It only took
thirty thirty-two years, but I am pretty sure I know who I am.
edit is ironic, given that I started this conversation two years ago and I am just coming back to it now]
Time feels endless in the pursuit of figuring that out. What am I supposed to do now? Just kidding. I guess you could say that I’m feeling the ground beneath me, certain of the footing that lies under my feet.
I haven’t settled in to articulate thoughts lately, whether it’s because there is too much or too little to share, I am not sure. Or perhaps, the need to do so changed when I did. Because there’s been a lot of that.
In the last five years, something profound has taken shape in my life – the process of knowing me has become my primary venture, and in doing so, I’ve found the strength in facing [yes, facing] who I am with significant clarity. Learning and loving it, really.

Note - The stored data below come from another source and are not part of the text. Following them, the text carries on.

-- ==== Sys2Proof/Laws/State.lean ====
section
/-! SUPPORT. What every update of the state leaves in every field: one lemma per field per update. -/

namespace Sys2Proof.Machine

/-! ## Units of the state -/

@[simp] theorem State.setCore_a1 (s : State) (c : Nat) (k : Core) : (s.setCore c k).a1 = s.a1 := rfl
@[simp] theorem State.setCore_cores (s : State) (c : Nat) (k : Core) : (s.setCore c k).cores = set s.cores c k := rfl
@[simp] theorem State.setCore_clusters (s : State) (c : Nat) (k : Core) : (s.setCore c k).clusters = s.clusters := rfl
@[simp] theorem State.setCore_hubs (s : State) (c : Nat) (k : Core) : (s.setCore c k).hubs = s.hubs := rfl
@[simp] theorem State.setCore_dieWalk (s : State) (c : Nat) (k : Core) : (s.setCore c k).dieWalk = s.dieWalk := rfl
@[simp] theorem State.setCore_slices (s : State) (c : Nat) (k : Core) : (s.setCore c k).slices = s.slices := rfl
@[simp] theorem State.setCore_vpool (s : State) (c : Nat) (k : Core) : (s.setCore c k).vpool = s.vpool := rfl
@[simp] theorem State.setCore_gangs (s : State) (c : Nat) (k : Core) : (s.setCore c k).gangs = s.gangs := rfl
@[simp] theorem State.setCore_nextGang (s : State) (c : Nat) (k : Core) : (s.setCore c k).nextGang = s.nextGang := rfl
@[simp] theorem State.setCore_net (s : State) (c : Nat) (k : Core) : (s.setCore c k).net = s.net := rfl
@[simp] theorem State.setCore_spill (s : State) (c : Nat) (k : Core) : (s.setCore c k).spill = s.spill := rfl
@[simp] theorem State.setCore_jobs (s : State) (c : Nat) (k : Core) : (s.setCore c k).jobs = s.jobs := rfl
@[simp] theorem State.setCore_reach (s : State) (c : Nat) (k : Core) : (s.setCore c k).reach = s.reach := rfl
@[simp] theorem State.setCore_nextJob (s : State) (c : Nat) (k : Core) : (s.setCore c k).nextJob = s.nextJob := rfl
@[simp] theorem State.setCore_mem (s : State) (c : Nat) (k : Core) : (s.setCore c k).mem = s.mem := rfl
@[simp] theorem State.setCore_hostMem (s : State) (c : Nat) (k : Core) : (s.setCore c k).hostMem = s.hostMem := rfl
@[simp] theorem State.setCore_domains (s : State) (c : Nat) (k : Core) : (s.setCore c k).domains = s.domains := rfl
@[simp] theorem State.setCore_localMap (s : State) (c : Nat) (k : Core) : (s.setCore c k).localMap = s.localMap := rfl
@[simp] theorem State.setCore_quantum (s : State) (c : Nat) (k : Core) : (s.setCore c k).quantum = s.quantum := rfl
@[simp] theorem State.setCore_watchdog (s : State) (c : Nat) (k : Core) : (s.setCore c k).watchdog = s.watchdog := rfl
@[simp] theorem State.setCore_rings (s : State) (c : Nat) (k : Core) : (s.setCore c k).rings = s.rings := rfl
@[simp] theorem State.setCore_ports (s : State) (c : Nat) (k : Core) : (s.setCore c k).ports = s.ports := rfl
@[simp] theorem State.setCore_host (s : State) (c : Nat) (k : Core) : (s.setCore c k).host = s.host := rfl
@[simp] theorem State.setCore_mgmt (s : State) (c : Nat) (k : Core) : (s.setCore c k).mgmt = s.mgmt := rfl
@[simp] theorem State.setCore_trace (s : State) (c : Nat) (k : Core) : (s.setCore c k).trace = s.trace := rfl
@[simp] theorem State.setCore_sup (s : State) (c : Nat) (k : Core) : (s.setCore c k).sup = s.sup := rfl
@[simp] theorem State.setCore_maquettes (s : State) (c : Nat) (k : Core) : (s.setCore c k).maquettes = s.maquettes := rfl
@[simp] theorem State.setCore_redo (s : State) (c : Nat) (k : Core) : (s.setCore c k).redo = s.redo := rfl
@[simp] theorem State.setCore_live (s : State) (c : Nat) (k : Core) : (s.setCore c k).live = s.live := rfl
@[simp] theorem State.setCore_stopped (s : State) (c : Nat) (k : Core) : (s.setCore c k).stopped = s.stopped := rfl
@[simp] theorem State.setCore_stopAt (s : State) (c : Nat) (k : Core) : (s.setCore c k).stopAt = s.stopAt := rfl
@[simp] theorem State.setCore_cycle (s : State) (c : Nat) (k : Core) : (s.setCore c k).cycle = s.cycle := rfl
@[simp] theorem State.setCore_seqCtr (s : State) (c : Nat) (k : Core) : (s.setCore c k).seqCtr = s.seqCtr := rfl
@[simp] theorem State.setCore_cur (s : State) (c : Nat) (k : Core) : (s.setCore c k).cur = s.cur := rfl
@[simp] theorem State.setCore_selA (s : State) (c : Nat) (k : Core) : (s.setCore c k).selA = s.selA := rfl
@[simp] theorem State.setCore_selB (s : State) (c : Nat) (k : Core) : (s.setCore c k).selB = s.selB := rfl
@[simp] theorem State.setCore_agenda (s : State) (c : Nat) (k : Core) : (s.setCore c k).agenda = s.agenda := rfl
@[simp] theorem State.setCore_due (s : State) (c : Nat) (k : Core) : (s.setCore c k).due = s.due := rfl
@[simp] theorem State.setCore_pulsed (s : State) (c : Nat) (k : Core) : (s.setCore c k).pulsed = s.pulsed := rfl
@[simp] theorem State.setCore_stepNo (s : State) (c : Nat) (k : Core) : (s.setCore c k).stepNo = s.stepNo := rfl
@[simp] theorem State.setCore_freeCtr (s : State) (c : Nat) (k : Core) : (s.setCore c k).freeCtr = s.freeCtr := rfl

@[simp] theorem State.setCluster_a1 (s : State) (c : Nat) (k : Cluster) : (s.setCluster c k).a1 = s.a1 := rfl
@[simp] theorem State.setCluster_cores (s : State) (c : Nat) (k : Cluster) : (s.setCluster c k).cores = s.cores := rfl
@[simp] theorem State.setCluster_clusters (s : State) (c : Nat) (k : Cluster) : (s.setCluster c k).clusters = set s.clusters c k := rfl
@[simp] theorem State.setCluster_hubs (s : State) (c : Nat) (k : Cluster) : (s.setCluster c k).hubs = s.hubs := rfl
@[simp] theorem State.setCluster_dieWalk (s : State) (c : Nat) (k : Cluster) : (s.setCluster c k).dieWalk = s.dieWalk := rfl
@[simp] theorem State.setCluster_slices (s : State) (c : Nat) (k : Cluster) : (s.setCluster c k).slices = s.slices := rfl
@[simp] theorem State.setCluster_vpool (s : State) (c : Nat) (k : Cluster) : (s.setCluster c k).vpool = s.vpool := rfl
@[simp] theorem State.setCluster_gangs (s : State) (c : Nat) (k : Cluster) : (s.setCluster c k).gangs = s.gangs := rfl
@[simp] theorem State.setCluster_nextGang (s : State) (c : Nat) (k : Cluster) : (s.setCluster c k).nextGang = s.nextGang := rfl
@[simp] theorem State.setCluster_net (s : State) (c : Nat) (k : Cluster) : (s.setCluster c k).net = s.net := rfl
@[simp] theorem State.setCluster_spill (s : State) (c : Nat) (k : Cluster) : (s.setCluster c k).spill = s.spill := rfl
@[simp] theorem State.setCluster_jobs (s : State) (c : Nat) (k : Cluster) : (s.setCluster c k).jobs = s.jobs := rfl
@[simp] theorem State.setCluster_reach (s : State) (c : Nat) (k : Cluster) : (s.setCluster c k).reach = s.reach := rfl
@[simp] theorem State.setCluster_nextJob (s : State) (c : Nat) (k : Cluster) : (s.setCluster c k).nextJob = s.nextJob := rfl
@[simp] theorem State.setCluster_mem (s : State) (c : Nat) (k : Cluster) : (s.setCluster c k).mem = s.mem := rfl
@[simp] theorem State.setCluster_hostMem (s : State) (c : Nat) (k : Cluster) : (s.setCluster c k).hostMem = s.hostMem := rfl
@[simp] theorem State.setCluster_domains (s : State) (c : Nat) (k : Cluster) : (s.setCluster c k).domains = s.domains := rfl
@[simp] theorem State.setCluster_localMap (s : State) (c : Nat) (k : Cluster) : (s.setCluster c k).localMap = s.localMap := rfl
@[simp] theorem State.setCluster_quantum (s : State) (c : Nat) (k : Cluster) : (s.setCluster c k).quantum = s.quantum := rfl
@[simp] theorem State.setCluster_watchdog (s : State) (c : Nat) (k : Cluster) : (s.setCluster c k).watchdog = s.watchdog := rfl
@[simp] theorem State.setCluster_rings (s : State) (c : Nat) (k : Cluster) : (s.setCluster c k).rings = s.rings := rfl
@[simp] theorem State.setCluster_ports (s : State) (c : Nat) (k : Cluster) : (s.setCluster c k).ports = s.ports := rfl
@[simp] theorem State.setCluster_host (s : State) (c : Nat) (k : Cluster) : (s.setCluster c k).host = s.host := rfl
@[simp] theorem State.setCluster_mgmt (s : State) (c : Nat) (k : Cluster) : (s.setCluster c k).mgmt = s.mgmt := rfl
@[simp] theorem State.setCluster_trace (s : State) (c : Nat) (k : Cluster) : (s.setCluster c k).trace = s.trace := rfl
@[simp] theorem State.setCluster_sup (s : State) (c : Nat) (k : Cluster) : (s.setCluster c k).sup = s.sup := rfl
@[simp] theorem State.setCluster_maquettes (s : State) (c : Nat) (k : Cluster) : (s.setCluster c k).maquettes = s.maquettes := rfl
@[simp] theorem State.setCluster_redo (s : State) (c : Nat) (k : Cluster) : (s.setCluster c k).redo = s.redo := rfl
@[simp] theorem State.setCluster_live (s : State) (c : Nat) (k : Cluster) : (s.setCluster c k).live = s.live := rfl
@[simp] theorem State.setCluster_stopped (s : State) (c : Nat) (k : Cluster) : (s.setCluster c k).stopped = s.stopped := rfl
@[simp] theorem State.setCluster_stopAt (s : State) (c : Nat) (k : Cluster) : (s.setCluster c k).stopAt = s.stopAt := rfl
@[simp] theorem State.setCluster_cycle (s : State) (c : Nat) (k : Cluster) : (s.setCluster c k).cycle = s.cycle := rfl
@[simp] theorem State.setCluster_seqCtr (s : State) (c : Nat) (k : Cluster) : (s.setCluster c k).seqCtr = s.seqCtr := rfl
@[simp] theorem State.setCluster_cur (s : State) (c : Nat) (k : Cluster) : (s.setCluster c k).cur = s.cur := rfl
@[simp] theorem State.setCluster_selA (s : State) (c : Nat) (k : Cluster) : (s.setCluster c k).selA = s.selA := rfl
@[simp] theorem State.setCluster_selB (s : State) (c : Nat) (k : Cluster) : (s.setCluster c k).selB = s.selB := rfl
@[simp] theorem State.setCluster_agenda (s : State) (c : Nat) (k : Cluster) : (s.setCluster c k).agenda = s.agenda := rfl
@[simp] theorem State.setCluster_due (s : State) (c : Nat) (k : Cluster) : (s.setCluster c k).due = s.due := rfl
@[simp] theorem State.setCluster_pulsed (s : State) (c : Nat) (k : Cluster) : (s.setCluster c k).pulsed = s.pulsed := rfl
@[simp] theorem State.setCluster_stepNo (s : State) (c : Nat) (k : Cluster) : (s.setCluster c k).stepNo = s.stepNo := rfl
@[simp] theorem State.setCluster_freeCtr (s : State) (c : Nat) (k : Cluster) : (s.setCluster c k).freeCtr = s.freeCtr := rfl

@[simp] theorem State.setHub_a1 (s : State) (d : Nat) (h : Hub) : (s.setHub d h).a1 = s.a1 := rfl
@[simp] theorem State.setHub_cores (s : State) (d : Nat) (h : Hub) : (s.setHub d h).cores = s.cores := rfl
@[simp] theorem State.setHub_clusters (s : State) (d : Nat) (h : Hub) : (s.setHub d h).clusters = s.clusters := rfl
@[simp] theorem State.setHub_hubs (s : State) (d : Nat) (h : Hub) : (s.setHub d h).hubs = set s.hubs d h := rfl
@[simp] theorem State.setHub_dieWalk (s : State) (d : Nat) (h : Hub) : (s.setHub d h).dieWalk = s.dieWalk := rfl
@[simp] theorem State.setHub_slices (s : State) (d : Nat) (h : Hub) : (s.setHub d h).slices = s.slices := rfl
@[simp] theorem State.setHub_vpool (s : State) (d : Nat) (h : Hub) : (s.setHub d h).vpool = s.vpool := rfl
@[simp] theorem State.setHub_gangs (s : State) (d : Nat) (h : Hub) : (s.setHub d h).gangs = s.gangs := rfl
@[simp] theorem State.setHub_nextGang (s : State) (d : Nat) (h : Hub) : (s.setHub d h).nextGang = s.nextGang := rfl
@[simp] theorem State.setHub_net (s : State) (d : Nat) (h : Hub) : (s.setHub d h).net = s.net := rfl
@[simp] theorem State.setHub_spill (s : State) (d : Nat) (h : Hub) : (s.setHub d h).spill = s.spill := rfl
@[simp] theorem State.setHub_jobs (s : State) (d : Nat) (h : Hub) : (s.setHub d h).jobs = s.jobs := rfl
@[simp] theorem State.setHub_reach (s : State) (d : Nat) (h : Hub) : (s.setHub d h).reach = s.reach := rfl
@[simp] theorem State.setHub_nextJob (s : State) (d : Nat) (h : Hub) : (s.setHub d h).nextJob = s.nextJob := rfl
@[simp] theorem State.setHub_mem (s : State) (d : Nat) (h : Hub) : (s.setHub d h).mem = s.mem := rfl
@[simp] theorem State.setHub_hostMem (s : State) (d : Nat) (h : Hub) : (s.setHub d h).hostMem = s.hostMem := rfl
@[simp] theorem State.setHub_domains (s : State) (d : Nat) (h : Hub) : (s.setHub d h).domains = s.domains := rfl
@[simp] theorem State.setHub_localMap (s : State) (d : Nat) (h : Hub) : (s.setHub d h).localMap = s.localMap := rfl
@[simp] theorem State.setHub_quantum (s : State) (d : Nat) (h : Hub) : (s.setHub d h).quantum = s.quantum := rfl
@[simp] theorem State.setHub_watchdog (s : State) (d : Nat) (h : Hub) : (s.setHub d h).watchdog = s.watchdog := rfl
@[simp] theorem State.setHub_rings (s : State) (d : Nat) (h : Hub) : (s.setHub d h).rings = s.rings := rfl
@[simp] theorem State.setHub_ports (s : State) (d : Nat) (h : Hub) : (s.setHub d h).ports = s.ports := rfl
@[simp] theorem State.setHub_host (s : State) (d : Nat) (h : Hub) : (s.setHub d h).host = s.host := rfl
@[simp] theorem State.setHub_mgmt (s : State) (d : Nat) (h : Hub) : (s.setHub d h).mgmt = s.mgmt := rfl
@[simp] theorem State.setHub_trace (s : State) (d : Nat) (h : Hub) : (s.setHub d h).trace = s.trace := rfl
@[simp] theorem State.setHub_sup (s : State) (d : Nat) (h : Hub) : (s.setHub d h).sup = s.sup := rfl
@[simp] theorem State.setHub_maquettes (s : State) (d : Nat) (h : Hub) : (s.setHub d h).maquettes = s.maquettes := rfl
@[simp] theorem State.setHub_redo (s : State) (d : Nat) (h : Hub) : (s.setHub d h).redo = s.redo := rfl
@[simp] theorem State.setHub_live (s : State) (d : Nat) (h : Hub) : (s.setHub d h).live = s.live := rfl
@[simp] theorem State.setHub_stopped (s : State) (d : Nat) (h : Hub) : (s.setHub d h).stopped = s.stopped := rfl
@[simp] theorem State.setHub_stopAt (s : State) (d : Nat) (h : Hub) : (s.setHub d h).stopAt = s.stopAt := rfl
@[simp] theorem State.setHub_cycle (s : State) (d : Nat) (h : Hub) : (s.setHub d h).cycle = s.cycle := rfl
@[simp] theorem State.setHub_seqCtr (s : State) (d : Nat) (h : Hub) : (s.setHub d h).seqCtr = s.seqCtr := rfl
@[simp] theorem State.setHub_cur (s : State) (d : Nat) (h : Hub) : (s.setHub d h).cur = s.cur := rfl
@[simp] theorem State.setHub_selA (s : State) (d : Nat) (h : Hub) : (s.setHub d h).selA = s.selA := rfl
@[simp] theorem State.setHub_selB (s : State) (d : Nat) (h : Hub) : (s.setHub d h).selB = s.selB := rfl
@[simp] theorem State.setHub_agenda (s : State) (d : Nat) (h : Hub) : (s.setHub d h).agenda = s.agenda := rfl
@[simp] theorem State.setHub_due (s : State) (d : Nat) (h : Hub) : (s.setHub d h).due = s.due := rfl
@[simp] theorem State.setHub_pulsed (s : State) (d : Nat) (h : Hub) : (s.setHub d h).pulsed = s.pulsed := rfl
@[simp] theorem State.setHub_stepNo (s : State) (d : Nat) (h : Hub) : (s.setHub d h).stepNo = s.stepNo := rfl
@[simp] theorem State.setHub_freeCtr (s : State) (d : Nat) (h : Hub) : (s.setHub d h).freeCtr = s.freeCtr := rfl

My sister gave me a journal a few Christmasses ago. In addition to the mosaic of images that she crafted together to make the cover page, what’s unique about this space is that each page is split in two – one heading reads ‘fears/insecurities/lies’ while its counterpart states ‘truth’. The idea? List the former and find the latter – through counsel, scripture, or other sources of wisdom that might guide the sensitivities of the heart.
A place to be vulnerable.
It took two years to write anything down.
I think that’s what happens when someone declares what I did above – I am pretty sure I know who I am – entering a state of vulnerability is almost more difficult. As if considering fears/insecurities/lies might disrupt the place I’ve come to in knowing who I am… at the risk that there is even MORE to know. The journal and charge came along right when I was feeling, for the first time in my adult life, remarkably settled. Content. Confident. Not brave or courageous, just present. Some of these aspects included: evolving closer to I’m-a-really-great-teacher status, losing 65+ pounds, sharing long protected honesties, limiting expectations, loving my family freely as they are, investing wisely, and trusting the process. I wanted to breathe that in and out for awhile. Forever, if I could. Because I worked so hard to get here.
And then, a couple years pass, and knowing who I am seems to be the current resting place for waiting for things to happen [and wondering why they haven’t]. In effort to set some goals for this current season, one of desiring change and shedding habits of an unsatisfying routine, the inevitable travel of self-discovery is starting again. Though I know it’s been happening all along.
Integrity, honesty, faith, compassion, intellectual strength, silence, nourishment, generosity, independence, humility, grace – all descriptors of what I understand as ambient values in who I am. Now though, I’m hopeful that this continued learning identifies some other characteristics, too – trust, courage, adventures, activism, spirituality, boldness, and disciplined commitment.
For so long, I’ve submitted to an idea that almost everything is out of my control – like meeting someone and falling in love or securing that moment in time where all is well for me, too. As I’ve uncovered who I am, it’s pretty easy to see the flaws of that thinking; circumstances can absolutely be created from a willingness to step beyond and consider the possibility that I have way more influence on where [and what/who/why] I am than I’ve credited before.
Generating a list in the aforementioned journal is simply a vessel to approach those crevasses of my being that I have yet to know. And maybe there, I will find more truths that make knowing who I am, in all its messy and disrupting vulnerability, an even more extraordinary, exposing place to be.